Is the 4% ChatGPT Shopping fee worth it for Shopify merchants?
The honest answer is: it depends on your average order value and margin structure. For merchants with average order values above $80 and gross margins above 50%, the 4% fee is manageable and comparable to what you might pay for affiliate traffic or a marketplace referral. For merchants with lower average order values or tighter margins, particularly in categories like accessories, consumables, or low-price-point goods, the fee can compress profitability below acceptable thresholds. The useful comparison is not to free channels but to Amazon’s 15% referral fee or paid social acquisition costs. ChatGPT Shopping traffic tends to arrive with high intent, which means conversion rates on agent-referred sessions can be meaningfully higher than cold paid social traffic, partially offsetting the fee. Model the math for your specific catalog before deciding.
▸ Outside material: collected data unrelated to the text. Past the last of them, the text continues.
/-! ### `State.onCtx` -/

theorem ctx_onCtx (i : Nat) (f : Ctx → Ctx) (s : State) : (s.onCtx i f).ctx i = f (s.ctx i) := tget_tupd_same ..
theorem ctx_onCtx_other (i j : Nat) (f : Ctx → Ctx) (s : State) (h : j ≠ i) : (s.onCtx i f).ctx j = s.ctx j := tget_tupd_other _ _ _ _ _ h
@[simp] theorem onCtx_ctxs (f : Ctx → Ctx) : (s.onCtx i f).ctxs = tupd {} s.ctxs i f := rfl
@[simp] theorem onCtx_aon (f : Ctx → Ctx) : (s.onCtx i f).aon = s.aon := rfl
@[simp] theorem onCtx_flash (f : Ctx → Ctx) : (s.onCtx i f).flash = s.flash := rfl
@[simp] theorem onCtx_keep (f : Ctx → Ctx) : (s.onCtx i f).keep = s.keep := rfl
@[simp] theorem onCtx_clk (f : Ctx → Ctx) : (s.onCtx i f).clk = s.clk := rfl
@[simp] theorem onCtx_flt (f : Ctx → Ctx) : (s.onCtx i f).flt = s.flt := rfl
@[simp] theorem onCtx_ctrs (f : Ctx → Ctx) : (s.onCtx i f).ctrs = s.ctrs := rfl
@[simp] theorem onCtx_mem (f : Ctx → Ctx) : (s.onCtx i f).mem = s.mem := rfl
@[simp] theorem onCtx_link (f : Ctx → Ctx) : (s.onCtx i f).link = s.link := rfl
@[simp] theorem onCtx_host (f : Ctx → Ctx) : (s.onCtx i f).host = s.host := rfl
@[simp] theorem onCtx_keys (f : Ctx → Ctx) : (s.onCtx i f).keys = s.keys := rfl
@[simp] theorem onCtx_parts (f : Ctx → Ctx) : (s.onCtx i f).parts = s.parts := rfl
@[simp] theorem onCtx_objs (f : Ctx → Ctx) : (s.onCtx i f).objs = s.objs := rfl
@[simp] theorem onCtx_queues (f : Ctx → Ctx) : (s.onCtx i f).queues = s.queues := rfl
@[simp] theorem onCtx_fences (f : Ctx → Ctx) : (s.onCtx i f).fences = s.fences := rfl
@[simp] theorem onCtx_taken (f : Ctx → Ctx) : (s.onCtx i f).taken = s.taken := rfl
@[simp] theorem onCtx_accs (f : Ctx → Ctx) : (s.onCtx i f).accs = s.accs := rfl
@[simp] theorem onCtx_arrivals (f : Ctx → Ctx) : (s.onCtx i f).arrivals = s.arrivals := rfl
@[simp] theorem onCtx_users (f : Ctx → Ctx) : (s.onCtx i f).users = s.users := rfl
@[simp] theorem onCtx_opTab (f : Ctx → Ctx) : (s.onCtx i f).opTab = s.opTab := rfl
@[simp] theorem onCtx_nextOp (f : Ctx → Ctx) : (s.onCtx i f).nextOp = s.nextOp := rfl
@[simp] theorem onCtx_epoch (f : Ctx → Ctx) : (s.onCtx i f).epoch = s.epoch := rfl
@[simp] theorem onCtx_epochDraining (f : Ctx → Ctx) : (s.onCtx i f).epochDraining = s.epochDraining := rfl
@[simp] theorem onCtx_epochAt (f : Ctx → Ctx) : (s.onCtx i f).epochAt = s.epochAt := rfl
@[simp] theorem onCtx_slices (f : Ctx → Ctx) : (s.onCtx i f).slices = s.slices := rfl
@[simp] theorem onCtx_oldSlices (f : Ctx → Ctx) : (s.onCtx i f).oldSlices = s.oldSlices := rfl
@[simp] theorem onCtx_doms (f : Ctx → Ctx) : (s.onCtx i f).doms = s.doms := rfl
@[simp] theorem onCtx_migs (f : Ctx → Ctx) : (s.onCtx i f).migs = s.migs := rfl
@[simp] theorem onCtx_handoffs (f : Ctx → Ctx) : (s.onCtx i f).handoffs = s.handoffs := rfl
@[simp] theorem onCtx_copies (f : Ctx → Ctx) : (s.onCtx i f).copies = s.copies := rfl
@[simp] theorem onCtx_backing (f : Ctx → Ctx) : (s.onCtx i f).backing = s.backing := rfl
@[simp] theorem onCtx_nextHandoff (f : Ctx → Ctx) : (s.onCtx i f).nextHandoff = s.nextHandoff := rfl
@[simp] theorem onCtx_rings (f : Ctx → Ctx) : (s.onCtx i f).rings = s.rings := rfl
@[simp] theorem onCtx_meter (f : Ctx → Ctx) : (s.onCtx i f).meter = s.meter := rfl
@[simp] theorem onCtx_dump (f : Ctx → Ctx) : (s.onCtx i f).dump = s.dump := rfl
@[simp] theorem onCtx_profs (f : Ctx → Ctx) : (s.onCtx i f).profs = s.profs := rfl
@[simp] theorem onCtx_trace (f : Ctx → Ctx) : (s.onCtx i f).trace = s.trace := rfl
@[simp] theorem onCtx_stop (f : Ctx → Ctx) : (s.onCtx i f).stop = s.stop := rfl
@[simp] theorem onCtx_cond (f : Ctx → Ctx) : (s.onCtx i f).cond = s.cond := rfl
@[simp] theorem onCtx_freeSig (f : Ctx → Ctx) : (s.onCtx i f).freeSig = s.freeSig := rfl
@[simp] theorem onCtx_keepway (f : Ctx → Ctx) : (s.onCtx i f).keepway = s.keepway := rfl
@[simp] theorem onCtx_out (f : Ctx → Ctx) : (s.onCtx i f).out = s.out := rfl
@[simp] theorem onCtx_pending (f : Ctx → Ctx) : (s.onCtx i f).pending = s.pending := rfl
@[simp] theorem onCtx_memSt (f : Ctx → Ctx) : (s.onCtx i f).memSt j = s.memSt j := rfl
@[simp] theorem onCtx_linkSt (f : Ctx → Ctx) : (s.onCtx i f).linkSt j = s.linkSt j := rfl
@[simp] theorem onCtx_key (f : Ctx → Ctx) : (s.onCtx i f).key j = s.key j := rfl
@[simp] theorem onCtx_obj (f : Ctx → Ctx) : (s.onCtx i f).obj j = s.obj j := rfl
@[simp] theorem onCtx_part (f : Ctx → Ctx) : (s.onCtx i f).part j = s.part j := rfl
@[simp] theorem onCtx_queue (f : Ctx → Ctx) : (s.onCtx i f).queue j = s.queue j := rfl
@[simp] theorem onCtx_fence (f : Ctx → Ctx) : (s.onCtx i f).fence j = s.fence j := rfl
@[simp] theorem onCtx_dom (f : Ctx → Ctx) : (s.onCtx i f).dom j = s.dom j := rfl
Should I run Google AI Mode and ChatGPT Shopping at the same time, or pick one first?
For most merchants doing under $100K per month, I recommend activating ChatGPT Shopping on a tight SKU set of 20 to 30 products with your best margins, while simultaneously preparing your catalog for Google AI Mode. The catalog work required for both channels is essentially identical, so you do the preparation once and benefit on both surfaces. ChatGPT Shopping is live now and gives you real data to learn from. Google AI Mode is rolling out and will likely become the higher-volume channel for most merchants once fully available, given its zero transaction fee and high-intent shopper base. For merchants doing over $100K per month, run both channels with clear measurement frameworks and treat the fee difference as a channel economics variable rather than a binary reason to avoid one or the other.